The lines from the top of the data down to the line with "theorem MemOk.modCtx_iff (s" should be repeated exactly, both ends included.

RECORDS TO USE –
# # # #

theorem MemOk.modRow_iff (s : State) k f : (s.modRow k f).MemOk ↔ s.MemOk := MemOk.keeps (Keeps.modRow s k f) rfl rfl
theorem MemOk.modBspare_iff (s : State) k f : (s.modBspare k f).MemOk ↔ s.MemOk := MemOk.keeps (Keeps.modBspare s k f) rfl rfl
theorem MemOk.putRows_iff (s : State) v : (s.putRows v).MemOk ↔ s.MemOk := MemOk.keeps (Keeps.putRows s v) rfl rfl
theorem MemOk.modChan_iff (s : State) k f : (s.modChan k f).MemOk ↔ s.MemOk := MemOk.keeps (Keeps.modChan s k f) rfl rfl
theorem MemOk.modParcel_iff (s : State) k f : (s.modParcel k f).MemOk ↔ s.MemOk := MemOk.keeps (Keeps.modParcel s k f) rfl rfl
theorem MemOk.putChans_iff (s : State) v : (s.putChans v).MemOk ↔ s.MemOk := MemOk.keeps (Keeps.putChans s v) rfl rfl
theorem MemOk.modSlot_iff (s : State) k f : (s.modSlot k f).MemOk ↔ s.MemOk := MemOk.keeps (Keeps.modSlot s k f) rfl rfl
theorem MemOk.putLines_iff (s : State) v : (s.putLines v).MemOk ↔ s.MemOk := MemOk.keeps (Keeps.putLines s v) rfl rfl
theorem MemOk.modHport_iff (s : State) k f : (s.modHport k f).MemOk ↔ s.MemOk := MemOk.keeps (Keeps.modHport s k f) rfl rfl
theorem MemOk.modDir_iff (s : State) k f : (s.modDir k f).MemOk ↔ s.MemOk := MemOk.keeps (Keeps.modDir s k f) rfl rfl
theorem MemOk.putLogs_iff (s : State) v : (s.putLogs v).MemOk ↔ s.MemOk := MemOk.keeps (Keeps.putLogs s v) rfl rfl
theorem MemOk.modFchan_iff (s : State) k f : (s.modFchan k f).MemOk ↔ s.MemOk := MemOk.keeps (Keeps.modFchan s k f) rfl rfl
theorem MemOk.modCtx_iff (s : State) k f : (s.modCtx k f).MemOk ↔ s.MemOk := MemOk.keeps (Keeps.modCtx s k f) rfl rfl
theorem MemOk.modPage_iff (s : State) k f : (s.modPage k f).MemOk ↔ s.MemOk := MemOk.keeps (Keeps.modPage s k f) rfl rfl
theorem MemOk.modPart_iff (s : State) k f : (s.modPart k f).MemOk ↔ s.MemOk := MemOk.keeps (Keeps.modPart s k f) rfl rfl
theorem MemOk.modHub_iff (s : State) k f : (s.modHub k f).MemOk ↔ s.MemOk := MemOk.keeps (Keeps.modHub s k f) rfl rfl
theorem MemOk.putBoot_iff (s : State) v : (s.putBoot v).MemOk ↔ s.MemOk := MemOk.keeps (Keeps.putBoot s v) rfl rfl
theorem MemOk.modStack_iff (s : State) k f : (s.modStack k f).MemOk ↔ s.MemOk := MemOk.keeps (Keeps.modStack s k f) rfl rfl
theorem MemOk.putParts_iff (s : State) v : (s.putParts v).MemOk ↔ s.MemOk := MemOk.keeps (Keeps.putParts s v) rfl rfl
theorem MemOk.modStream_iff (s : State) k f : (s.modStream k f).MemOk ↔ s.MemOk := MemOk.keeps (Keeps.modStream s k f) rfl rfl
theorem MemOk.putStks_iff (s : State) v : (s.putStks v).MemOk ↔ s.MemOk := MemOk.keeps (Keeps.putStks s v) rfl rfl
theorem MemOk.putPower_iff (s : State) v : (s.putPower v).MemOk ↔ s.MemOk := MemOk.keeps (Keeps.putPower s v) rfl rfl
theorem MemOk.putFree_iff (s : State) v : (s.putFree v).MemOk ↔ s.MemOk := MemOk.keeps (Keeps.putFree s v) rfl rfl
theorem MemOk.bbox_iff (s : State) (t : Nat) (typ : Nat) (part : Option Nat) (ctx : Nat) (payload : List (Nat × Nat × Nat)) : State.MemOk (State.bbox s t typ part ctx payload) ↔ s.MemOk :=
  MemOk.keeps (Keeps.bbox s t typ part ctx payload) rfl rfl
theorem MemOk.spend_iff (s : State) (k : Nat) (n : Nat) : State.MemOk (State.spend s k n) ↔ s.MemOk :=
  MemOk.keeps (Keeps.spend s k n) rfl rfl
theorem MemOk.hostWrite_iff (s : State) (w : HostWrite) : State.MemOk (State.hostWrite s w) ↔ s.MemOk :=
  MemOk.keeps (Keeps.hostWrite s w) rfl rfl
theorem MemOk.complete_iff (s : State) (r : DescRef) (c : Completion) : State.MemOk (State.complete s r c) ↔ s.MemOk :=
  MemOk.keeps (Keeps.complete s r c) rfl rfl
theorem MemOk.completeNow_iff (s : State) (r : DescRef) (c : Completion) : State.MemOk (State.completeNow s r c) ↔ s.MemOk :=
  MemOk.keeps (Keeps.completeNow s r c) rfl rfl
theorem MemOk.event_iff (s : State) (p : Nat) (typ : Nat) (payload : List (Nat × Nat × Nat)) : State.MemOk (State.event s p typ payload) ↔ s.MemOk :=
  MemOk.keeps (Keeps.event s p typ payload) rfl rfl
theorem MemOk.eventOwner_iff (s : State) (slot : Nat) (typ : Nat) (payload : List (Nat × Nat × Nat)) : State.MemOk (State.eventOwner s slot typ payload) ↔ s.MemOk :=
  MemOk.keeps (Keeps.eventOwner s slot typ payload) rfl rfl
theorem MemOk.logError_iff (s : State) (line : Nat) (col : Nat) (kind : Nat) (path : Nat) (ncorr : Nat) (part : Option Nat) (addr : Nat) : State.MemOk (State.logError s line col kind path ncorr part addr) ↔ s.MemOk :=
  MemOk.keeps (Keeps.logError s line col kind path ncorr part addr) rfl rfl
theorem MemOk.uncorrectable_iff (s : State) (line : Nat) (col : Nat) (kind : Nat) (path : Nat) (ncorr : Nat) (part : Option Nat) (addr : Nat) : State.MemOk (State.uncorrectable s line col kind path ncorr part addr) ↔ s.MemOk :=
  MemOk.keeps (Keeps.uncorrectable s line col kind path ncorr part addr) rfl rfl
theorem MemOk.hostDone_iff (s : State) (w : HostWrite) (ok : Bool) : State.MemOk (State.hostDone s w ok) ↔ s.MemOk :=
  MemOk.keeps (Keeps.hostDone s w ok) rfl rfl
theorem MemOk.freeRx_iff (s : State) (land : Nat) (hdr : BitVec 128) (n : Nat) : State.MemOk (State.freeRx s land hdr n) ↔ s.MemOk :=
  MemOk.keeps (Keeps.freeRx s land hdr n) rfl rfl
theorem MemOk.reply_iff (s : State) (h : BitVec 128) (mk : Nat) (lines : Nat) (status : Nat) (pois : Nat) (data : List Byte) : State.MemOk (State.reply s h mk lines status pois data) ↔ s.MemOk :=
  MemOk.keeps (Keeps.reply s h mk lines status pois data) rfl rfl
theorem MemOk.freshBank_iff (s : State) (b : Nat) : State.MemOk (State.freshBank s b) ↔ s.MemOk :=
  MemOk.keeps (Keeps.freshBank s b) rfl rfl
theorem MemOk.endSwap_iff (s : State) (st : Nat) (x : Nat × Nat × Nat) (stays : Bool) : State.MemOk (State.endSwap s st x stays) ↔ s.MemOk :=
  MemOk.keeps (Keeps.endSwap s st x stays) rfl rfl
theorem MemOk.retireRow_iff (s : State) (rk : Nat) (wrongTag : Bool) : State.MemOk (State.retireRow s rk wrongTag) ↔ s.MemOk :=
  MemOk.keeps (Keeps.retireRow s rk wrongTag) rfl rfl
theorem MemOk.writeBack_iff (s : State) (rk : Nat) (code : Nat) (fix : List Nat) : State.MemOk (State.writeBack s rk code fix) ↔ s.MemOk :=
  MemOk.keeps (Keeps.writeBack s rk code fix) rfl rfl
theorem MemOk.viaMesh_iff (s : State) (a : Nat) (b : Nat) (n : Nat) : State.MemOk (State.viaMesh s a b n) ↔ s.MemOk :=
  MemOk.keeps (Keeps.viaMesh s a b n) rfl rfl
theorem MemOk.readMesh_iff (s : State) (a : Nat) (b : Nat) (n : Nat) : State.MemOk (State.readMesh s a b n) ↔ s.MemOk :=
  MemOk.keeps (Keeps.readMesh s a b n) rfl rfl
theorem MemOk.draw_iff (s : State) : State.MemOk (State.draw s) ↔ s.MemOk :=
  MemOk.keeps (Keeps.draw s) rfl rfl
theorem MemOk.noteRead_iff (s : State) (bad : Bool) (k : Nat) (path : Nat) (part : Option Nat) (addr : Nat) : State.MemOk (State.noteRead s bad k path part addr) ↔ s.MemOk :=
  MemOk.keeps (Keeps.noteRead s bad k path part addr) rfl rfl
theorem MemOk.spWrite_iff (s : State) (t : Nat) (a : Nat) (l : List Byte) (pois : Bool) : State.MemOk (State.spWrite s t a l pois) ↔ s.MemOk :=
  MemOk.keeps (Keeps.spWrite s t a l pois) rfl rfl
theorem MemOk.halt_iff (s : State) (c : Nat) (reason : Nat) (fld : Nat) (step : Nat) : State.MemOk (State.halt s c reason fld step) ↔ s.MemOk :=
  MemOk.keeps (Keeps.halt s c reason fld step) rfl rfl
theorem MemOk.ferryFault_iff (s : State) (t : Nat) (ch : Nat) (fault : Nat) (fld : Nat) (at_ : Nat × Nat × Nat × Nat) : State.MemOk (State.ferryFault s t ch fault fld at_) ↔ s.MemOk :=
  MemOk.keeps (Keeps.ferryFault s t ch fault fld at_) rfl rfl
theorem MemOk.answer_iff (s : State) (a : Answer) : State.MemOk (State.answer s a) ↔ s.MemOk :=
  MemOk.keeps (Keeps.answer s a) rfl rfl
theorem MemOk.writeDone_iff (s : State) (q : Req) (ok : Bool) : State.MemOk (State.writeDone s q ok) ↔ s.MemOk :=
  MemOk.keeps (Keeps.writeDone s q ok) rfl rfl
theorem MemOk.accept_iff (s : State) (ch : Nat) (q : Req) : State.MemOk (State.accept s ch q) ↔ s.MemOk :=
  MemOk.keeps (Keeps.accept s ch q) rfl rfl
theorem MemOk.countGrant_iff (s : State) (ch : Nat) (who : Nat) : State.MemOk (State.countGrant s ch who) ↔ s.MemOk :=
  MemOk.keeps (Keeps.countGrant s ch who) rfl rfl
theorem MemOk.reachRow_iff (s : State) (ch : Nat) (j : Nat) (row : Nat) (who : Nat) : State.MemOk (State.reachRow s ch j row who) ↔ s.MemOk :=
  MemOk.keeps (Keeps.reachRow s ch j row who) rfl rfl
theorem MemOk.answerRead_iff (s : State) (ch : Nat) (q : Req) : State.MemOk (State.answerRead s ch q) ↔ s.MemOk :=
  MemOk.keeps (Keeps.answerRead s ch q) rfl rfl
theorem MemOk.readBanks_iff (s : State) (ch : Nat) (q : Req) : State.MemOk (State.readBanks s ch q) ↔ s.MemOk :=
  MemOk.keeps (Keeps.readBanks s ch q) rfl rfl
theorem MemOk.noteEye_iff (s : State) (ch : Nat) (ls : List Sweep) : State.MemOk (State.noteEye s ch ls) ↔ s.MemOk :=
  MemOk.keeps (Keeps.noteEye s ch ls) rfl rfl
theorem MemOk.reviewCode_iff (s : State) (sl : Nat) : State.MemOk (State.reviewCode s sl) ↔ s.MemOk :=
  MemOk.keeps (Keeps.reviewCode s sl) rfl rfl
theorem MemOk.raiseParcel_iff (s : State) (p : Nat) : State.MemOk (State.raiseParcel s p) ↔ s.MemOk :=
  MemOk.keeps (Keeps.raiseParcel s p) rfl rfl
theorem MemOk.countColumns_iff (s : State) (b : Nat) (cols : List Nat) : State.MemOk (State.countColumns s b cols) ↔ s.MemOk :=
  MemOk.keeps (Keeps.countColumns s b cols) rfl rfl
theorem MemOk.noteCover_iff (s : State) (was : Bool) : State.MemOk (State.noteCover s was) ↔ s.MemOk :=
  MemOk.keeps (Keeps.noteCover s was) rfl rfl
theorem MemOk.homeWrite_iff (s : State) (sa : Nat) (d : Line512) (mask : BitVec 64) (pois : Bool) : State.MemOk (State.homeWrite s sa d mask pois) ↔ s.MemOk :=
  MemOk.keeps (Keeps.homeWrite s sa d mask pois) rfl rfl
theorem MemOk.noteDir_iff (s : State) : State.MemOk (State.noteDir s) ↔ s.MemOk :=
  MemOk.keeps (Keeps.noteDir s) rfl rfl
theorem MemOk.poisonAnswer_iff (s : State) (p : Nat) (hpa : Nat) (line : Nat) : State.MemOk (State.poisonAnswer s p hpa line) ↔ s.MemOk :=
  MemOk.keeps (Keeps.poisonAnswer s p hpa line) rfl rfl
theorem MemOk.pump_iff (a0 : Nat) (a1 : Nat) (a2 : Nat) (a3 : State) : State.MemOk (State.pump a0 a1 a2 a3) ↔ a3.MemOk :=
  MemOk.keeps (Keeps.pump a0 a1 a2 a3) rfl rfl
theorem MemOk.landingDown_iff (s : State) (l : Nat) : State.MemOk (State.landingDown s l) ↔ s.MemOk :=
  MemOk.keeps (Keeps.landingDown s l) rfl rfl
theorem MemOk.remoteWrite_iff (s : State) (land : Nat) (hdr : BitVec 128) (data : List (BitVec 512)) (bad : List Nat) (p : Nat) : State.MemOk (State.remoteWrite s land hdr data bad p) ↔ s.MemOk :=
  MemOk.keeps (Keeps.remoteWrite s land hdr data bad p) rfl rfl
theorem MemOk.setPartState_iff (s : State) (p : Nat) (st : PartState) : State.MemOk (State.setPartState s p st) ↔ s.MemOk :=
  MemOk.keeps (Keeps.setPartState s p st) rfl rfl
theorem MemOk.dropBuffers_iff (s : State) (p : Nat) : State.MemOk (State.dropBuffers s p) ↔ s.MemOk :=
  MemOk.keeps (Keeps.dropBuffers s p) rfl rfl
theorem MemOk.clearVfile_iff (s : State) (c : Nat) : State.MemOk (State.clearVfile s c) ↔ s.MemOk :=
  MemOk.keeps (Keeps.clearVfile s c) rfl rfl
theorem MemOk.unbindCtx_iff (s : State) (c : Nat) : State.MemOk (State.unbindCtx s c) ↔ s.MemOk :=
  MemOk.keeps (Keeps.unbindCtx s c) rfl rfl
theorem MemOk.finishDestroy_iff (s : State) (p : Nat) : State.MemOk (State.finishDestroy s p) ↔ s.MemOk :=
  MemOk.keeps (Keeps.finishDestroy s p) rfl rfl
theorem MemOk.acceptFerry_iff (s : State) (t : Nat) (ch : Nat) (part : Option Nat) (sa : Nat) (d : Line512) (mask : BitVec 64) (pois : Bool) : State.MemOk (State.acceptFerry s t ch part sa d mask pois) ↔ s.MemOk :=
  MemOk.keeps (Keeps.acceptFerry s t ch part sa d mask pois) rfl rfl
theorem MemOk.retireSlice_iff (s : State) (t : Nat) (sl : Nat) (step : Nat) (part : Option Nat) (ctx : Nat) : State.MemOk (State.retireSlice s t sl step part ctx) ↔ s.MemOk :=
  MemOk.keeps (Keeps.retireSlice s t sl step part ctx) rfl rfl
theorem MemOk.storeLost_iff (s : State) : State.MemOk (State.storeLost s) ↔ s.MemOk :=
  MemOk.keeps (Keeps.storeLost s) rfl rfl
theorem MemOk.takeId_iff (s : State) : State.MemOk (State.takeId s) ↔ s.MemOk :=
  MemOk.keeps (Keeps.takeId s) rfl rfl
theorem MemOk.testSpares_iff (s : State) : State.MemOk (State.testSpares s) ↔ s.MemOk :=
  MemOk.keeps (Keeps.testSpares s) rfl rfl
theorem MemOk.enterService_iff (s : State) : State.MemOk (State.enterService s) ↔ s.MemOk :=
  MemOk.keeps (Keeps.enterService s) rfl rfl
theorem MemOk.forgetDescs_iff (s : State) : State.MemOk (State.forgetDescs s) ↔ s.MemOk :=
  MemOk.keeps (Keeps.forgetDescs s) rfl rfl
theorem MemOk.resetHubs_iff (s : State) : State.MemOk (State.resetHubs s) ↔ s.MemOk :=
  MemOk.keeps (Keeps.resetHubs s) rfl rfl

# # # #

RESULT OF THIS EXERCISE –
theorem MemOk.modRow_iff (s : State) k f : (s.modRow k f).MemOk ↔ s.MemOk := MemOk.keeps (Keeps.modRow s k f) rfl rfl
theorem MemOk.modBspare_iff (s : State) k f : (s.modBspare k f).MemOk ↔ s.MemOk := MemOk.keeps (Keeps.modBspare s k f) rfl rfl
theorem MemOk.putRows_iff (s : State) v : (s.putRows v).MemOk ↔ s.MemOk := MemOk.keeps (Keeps.putRows s v) rfl rfl
theorem MemOk.modChan_iff (s : State) k f : (s.modChan k f).MemOk ↔ s.MemOk := MemOk.keeps (Keeps.modChan s k f) rfl rfl
theorem MemOk.modParcel_iff (s : State) k f : (s.modParcel k f).MemOk ↔ s.MemOk := MemOk.keeps (Keeps.modParcel s k f) rfl rfl
theorem MemOk.putChans_iff (s : State) v : (s.putChans v).MemOk ↔ s.MemOk := MemOk.keeps (Keeps.putChans s v) rfl rfl
theorem MemOk.modSlot_iff (s : State) k f : (s.modSlot k f).MemOk ↔ s.MemOk := MemOk.keeps (Keeps.modSlot s k f) rfl rfl
theorem MemOk.putLines_iff (s : State) v : (s.putLines v).MemOk ↔ s.MemOk := MemOk.keeps (Keeps.putLines s v) rfl rfl
theorem MemOk.modHport_iff (s : State) k f : (s.modHport k f).MemOk ↔ s.MemOk := MemOk.keeps (Keeps.modHport s k f) rfl rfl
theorem MemOk.modDir_iff (s : State) k f : (s.modDir k f).MemOk ↔ s.MemOk := MemOk.keeps (Keeps.modDir s k f) rfl rfl
theorem MemOk.putLogs_iff (s : State) v : (s.putLogs v).MemOk ↔ s.MemOk := MemOk.keeps (Keeps.putLogs s v) rfl rfl
theorem MemOk.modFchan_iff (s : State) k f : (s.modFchan k f).MemOk ↔ s.MemOk := MemOk.keeps (Keeps.modFchan s k f) rfl rfl
theorem MemOk.modCtx_iff (s : State) k f : (s.modCtx k f).MemOk ↔ s.MemOk := MemOk.keeps (Keeps.modCtx s k f) rfl rfl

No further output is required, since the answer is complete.